[Exercise requirements]: Whenever the word "offset" turns up in a line of the data below, copy that line.

[Data to process]:
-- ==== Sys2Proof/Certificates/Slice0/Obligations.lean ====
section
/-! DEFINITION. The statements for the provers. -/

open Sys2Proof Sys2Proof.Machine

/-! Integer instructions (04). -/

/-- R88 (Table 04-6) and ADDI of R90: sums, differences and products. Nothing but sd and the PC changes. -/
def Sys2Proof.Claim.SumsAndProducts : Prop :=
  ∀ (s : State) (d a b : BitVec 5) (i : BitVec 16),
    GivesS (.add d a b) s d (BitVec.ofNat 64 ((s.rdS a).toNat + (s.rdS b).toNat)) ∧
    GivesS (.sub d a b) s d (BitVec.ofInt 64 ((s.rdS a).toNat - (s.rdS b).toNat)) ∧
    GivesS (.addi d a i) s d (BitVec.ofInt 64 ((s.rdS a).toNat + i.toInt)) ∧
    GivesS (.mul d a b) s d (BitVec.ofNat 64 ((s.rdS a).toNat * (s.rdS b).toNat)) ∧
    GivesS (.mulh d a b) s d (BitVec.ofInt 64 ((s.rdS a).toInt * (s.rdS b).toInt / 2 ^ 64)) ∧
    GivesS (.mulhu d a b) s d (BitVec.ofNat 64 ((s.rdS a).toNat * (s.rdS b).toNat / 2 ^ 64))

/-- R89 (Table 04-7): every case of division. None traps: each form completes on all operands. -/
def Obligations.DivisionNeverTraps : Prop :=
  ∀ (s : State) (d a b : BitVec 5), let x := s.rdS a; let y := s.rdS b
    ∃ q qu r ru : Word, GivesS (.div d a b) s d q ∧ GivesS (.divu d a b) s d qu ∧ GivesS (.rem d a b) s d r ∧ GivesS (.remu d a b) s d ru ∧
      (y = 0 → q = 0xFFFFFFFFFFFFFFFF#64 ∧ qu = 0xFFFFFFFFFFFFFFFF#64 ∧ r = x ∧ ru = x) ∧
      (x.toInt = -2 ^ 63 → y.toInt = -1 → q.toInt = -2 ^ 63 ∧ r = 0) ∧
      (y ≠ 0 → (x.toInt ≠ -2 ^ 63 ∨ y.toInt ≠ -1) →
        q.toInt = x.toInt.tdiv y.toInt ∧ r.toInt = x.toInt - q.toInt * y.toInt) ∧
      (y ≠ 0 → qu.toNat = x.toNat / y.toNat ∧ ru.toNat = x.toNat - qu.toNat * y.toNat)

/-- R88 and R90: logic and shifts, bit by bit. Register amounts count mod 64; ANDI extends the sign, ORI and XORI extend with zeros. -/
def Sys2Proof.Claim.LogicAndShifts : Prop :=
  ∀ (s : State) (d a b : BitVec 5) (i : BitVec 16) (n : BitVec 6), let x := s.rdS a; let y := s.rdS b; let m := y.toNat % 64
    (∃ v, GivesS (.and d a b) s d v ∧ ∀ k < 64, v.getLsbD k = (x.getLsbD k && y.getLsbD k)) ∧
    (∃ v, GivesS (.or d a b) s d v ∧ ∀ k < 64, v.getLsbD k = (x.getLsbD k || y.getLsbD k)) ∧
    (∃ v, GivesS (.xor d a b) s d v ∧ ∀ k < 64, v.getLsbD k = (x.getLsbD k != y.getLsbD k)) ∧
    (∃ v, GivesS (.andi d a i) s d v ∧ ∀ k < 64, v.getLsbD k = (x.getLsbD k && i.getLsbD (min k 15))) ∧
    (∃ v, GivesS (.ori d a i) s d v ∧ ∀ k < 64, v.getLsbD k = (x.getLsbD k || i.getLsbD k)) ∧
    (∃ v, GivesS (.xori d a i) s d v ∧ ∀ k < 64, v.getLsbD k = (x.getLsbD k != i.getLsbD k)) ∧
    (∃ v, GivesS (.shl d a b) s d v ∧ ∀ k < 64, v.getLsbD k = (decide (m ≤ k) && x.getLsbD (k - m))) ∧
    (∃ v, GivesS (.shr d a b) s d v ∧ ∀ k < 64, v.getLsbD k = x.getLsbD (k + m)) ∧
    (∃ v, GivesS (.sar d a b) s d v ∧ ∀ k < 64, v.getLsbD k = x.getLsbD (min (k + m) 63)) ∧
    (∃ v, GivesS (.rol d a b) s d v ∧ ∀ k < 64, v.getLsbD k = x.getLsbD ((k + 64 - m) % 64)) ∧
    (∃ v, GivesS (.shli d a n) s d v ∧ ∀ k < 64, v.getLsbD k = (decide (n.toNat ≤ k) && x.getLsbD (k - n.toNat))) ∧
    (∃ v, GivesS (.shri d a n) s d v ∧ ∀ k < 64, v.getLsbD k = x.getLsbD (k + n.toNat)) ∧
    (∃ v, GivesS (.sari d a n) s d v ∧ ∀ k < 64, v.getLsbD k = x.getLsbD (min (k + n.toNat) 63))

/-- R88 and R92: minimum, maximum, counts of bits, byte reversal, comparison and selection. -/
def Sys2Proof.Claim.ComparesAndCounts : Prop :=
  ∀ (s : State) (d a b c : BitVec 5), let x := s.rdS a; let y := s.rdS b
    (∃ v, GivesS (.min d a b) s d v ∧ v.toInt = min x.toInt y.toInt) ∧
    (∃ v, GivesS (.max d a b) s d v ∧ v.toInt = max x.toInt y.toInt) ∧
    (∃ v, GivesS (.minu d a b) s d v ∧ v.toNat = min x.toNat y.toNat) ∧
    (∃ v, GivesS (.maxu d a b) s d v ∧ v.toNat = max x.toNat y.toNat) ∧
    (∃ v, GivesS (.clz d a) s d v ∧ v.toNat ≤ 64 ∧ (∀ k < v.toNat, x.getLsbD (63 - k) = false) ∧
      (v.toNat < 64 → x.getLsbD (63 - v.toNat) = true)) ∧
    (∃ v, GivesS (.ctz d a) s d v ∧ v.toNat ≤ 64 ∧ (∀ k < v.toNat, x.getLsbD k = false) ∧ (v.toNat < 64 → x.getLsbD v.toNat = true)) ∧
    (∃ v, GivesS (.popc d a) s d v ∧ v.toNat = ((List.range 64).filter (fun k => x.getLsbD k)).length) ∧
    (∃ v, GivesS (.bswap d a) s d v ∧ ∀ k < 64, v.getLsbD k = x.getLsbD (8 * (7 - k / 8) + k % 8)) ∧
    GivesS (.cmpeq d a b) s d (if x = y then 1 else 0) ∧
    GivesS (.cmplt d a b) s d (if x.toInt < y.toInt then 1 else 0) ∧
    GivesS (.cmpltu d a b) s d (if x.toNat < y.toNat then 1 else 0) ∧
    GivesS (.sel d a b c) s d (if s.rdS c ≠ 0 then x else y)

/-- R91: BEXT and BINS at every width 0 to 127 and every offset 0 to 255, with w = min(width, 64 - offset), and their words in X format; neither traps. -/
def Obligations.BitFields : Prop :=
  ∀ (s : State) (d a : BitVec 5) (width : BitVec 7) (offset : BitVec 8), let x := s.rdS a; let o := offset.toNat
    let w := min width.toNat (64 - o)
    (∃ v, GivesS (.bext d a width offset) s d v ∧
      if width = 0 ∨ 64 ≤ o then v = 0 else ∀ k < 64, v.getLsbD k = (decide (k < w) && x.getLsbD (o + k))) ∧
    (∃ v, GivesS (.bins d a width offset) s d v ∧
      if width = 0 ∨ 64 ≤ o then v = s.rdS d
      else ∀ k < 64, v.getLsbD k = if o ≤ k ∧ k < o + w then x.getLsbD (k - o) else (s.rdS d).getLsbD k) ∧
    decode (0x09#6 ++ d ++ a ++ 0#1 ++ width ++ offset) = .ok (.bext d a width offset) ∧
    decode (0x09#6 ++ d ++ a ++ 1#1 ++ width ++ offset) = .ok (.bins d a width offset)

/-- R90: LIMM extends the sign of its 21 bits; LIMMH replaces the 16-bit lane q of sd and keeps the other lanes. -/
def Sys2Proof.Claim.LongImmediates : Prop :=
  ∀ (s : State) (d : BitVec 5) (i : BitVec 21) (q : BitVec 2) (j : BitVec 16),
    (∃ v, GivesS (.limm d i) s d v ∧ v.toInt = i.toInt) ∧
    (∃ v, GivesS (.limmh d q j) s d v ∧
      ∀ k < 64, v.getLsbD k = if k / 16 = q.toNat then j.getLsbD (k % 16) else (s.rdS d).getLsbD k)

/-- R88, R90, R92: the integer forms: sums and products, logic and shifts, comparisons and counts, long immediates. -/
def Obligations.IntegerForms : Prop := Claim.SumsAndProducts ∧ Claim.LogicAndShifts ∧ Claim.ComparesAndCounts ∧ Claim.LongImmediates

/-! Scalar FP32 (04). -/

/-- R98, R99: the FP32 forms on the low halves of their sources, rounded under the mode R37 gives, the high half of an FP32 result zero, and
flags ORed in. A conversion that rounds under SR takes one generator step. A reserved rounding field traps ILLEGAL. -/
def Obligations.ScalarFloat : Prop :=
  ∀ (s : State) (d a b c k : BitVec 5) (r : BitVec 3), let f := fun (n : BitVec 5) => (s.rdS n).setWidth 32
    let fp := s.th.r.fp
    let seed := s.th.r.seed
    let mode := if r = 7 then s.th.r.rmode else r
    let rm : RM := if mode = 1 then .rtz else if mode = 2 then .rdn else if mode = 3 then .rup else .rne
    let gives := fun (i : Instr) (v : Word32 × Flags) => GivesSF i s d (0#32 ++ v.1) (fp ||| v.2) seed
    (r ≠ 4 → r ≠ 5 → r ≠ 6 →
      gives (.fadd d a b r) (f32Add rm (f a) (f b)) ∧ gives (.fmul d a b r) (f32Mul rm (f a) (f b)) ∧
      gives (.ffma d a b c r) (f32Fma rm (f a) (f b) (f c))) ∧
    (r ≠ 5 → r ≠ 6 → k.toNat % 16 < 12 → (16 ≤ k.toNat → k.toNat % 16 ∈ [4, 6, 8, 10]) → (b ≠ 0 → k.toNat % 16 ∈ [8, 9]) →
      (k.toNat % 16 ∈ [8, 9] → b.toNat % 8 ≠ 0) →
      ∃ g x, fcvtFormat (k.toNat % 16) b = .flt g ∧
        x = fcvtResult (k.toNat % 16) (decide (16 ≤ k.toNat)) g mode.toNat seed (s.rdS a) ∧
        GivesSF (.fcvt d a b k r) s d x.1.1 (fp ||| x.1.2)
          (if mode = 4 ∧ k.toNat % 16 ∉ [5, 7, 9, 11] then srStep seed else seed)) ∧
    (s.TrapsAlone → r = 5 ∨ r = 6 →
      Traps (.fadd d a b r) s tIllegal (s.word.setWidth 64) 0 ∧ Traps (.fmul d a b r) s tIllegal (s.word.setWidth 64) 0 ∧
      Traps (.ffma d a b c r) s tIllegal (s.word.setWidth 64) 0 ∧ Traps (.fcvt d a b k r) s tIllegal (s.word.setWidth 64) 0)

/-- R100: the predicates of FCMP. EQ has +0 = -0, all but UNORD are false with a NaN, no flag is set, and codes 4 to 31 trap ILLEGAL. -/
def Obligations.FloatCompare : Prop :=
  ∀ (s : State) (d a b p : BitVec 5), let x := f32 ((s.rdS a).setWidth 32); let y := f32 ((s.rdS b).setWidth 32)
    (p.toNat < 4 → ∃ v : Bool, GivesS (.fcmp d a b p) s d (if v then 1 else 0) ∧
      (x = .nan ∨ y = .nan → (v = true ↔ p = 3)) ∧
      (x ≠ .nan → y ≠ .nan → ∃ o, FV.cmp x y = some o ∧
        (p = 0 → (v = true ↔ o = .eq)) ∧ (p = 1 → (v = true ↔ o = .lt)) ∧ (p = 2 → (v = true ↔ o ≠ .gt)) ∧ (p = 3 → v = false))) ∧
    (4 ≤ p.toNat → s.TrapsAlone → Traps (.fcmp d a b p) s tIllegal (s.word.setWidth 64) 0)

[Your solution]:
/-- R91: BEXT and BINS at every width 0 to 127 and every offset 0 to 255, with w = min(width, 64 - offset), and their words in X format; neither traps. -/
  ∀ (s : State) (d a : BitVec 5) (width : BitVec 7) (offset : BitVec 8), let x := s.rdS a; let o := offset.toNat
    (∃ v, GivesS (.bext d a width offset) s d v ∧
    (∃ v, GivesS (.bins d a width offset) s d v ∧
    decode (0x09#6 ++ d ++ a ++ 0#1 ++ width ++ offset) = .ok (.bext d a width offset) ∧
    decode (0x09#6 ++ d ++ a ++ 1#1 ++ width ++ offset) = .ok (.bins d a width offset)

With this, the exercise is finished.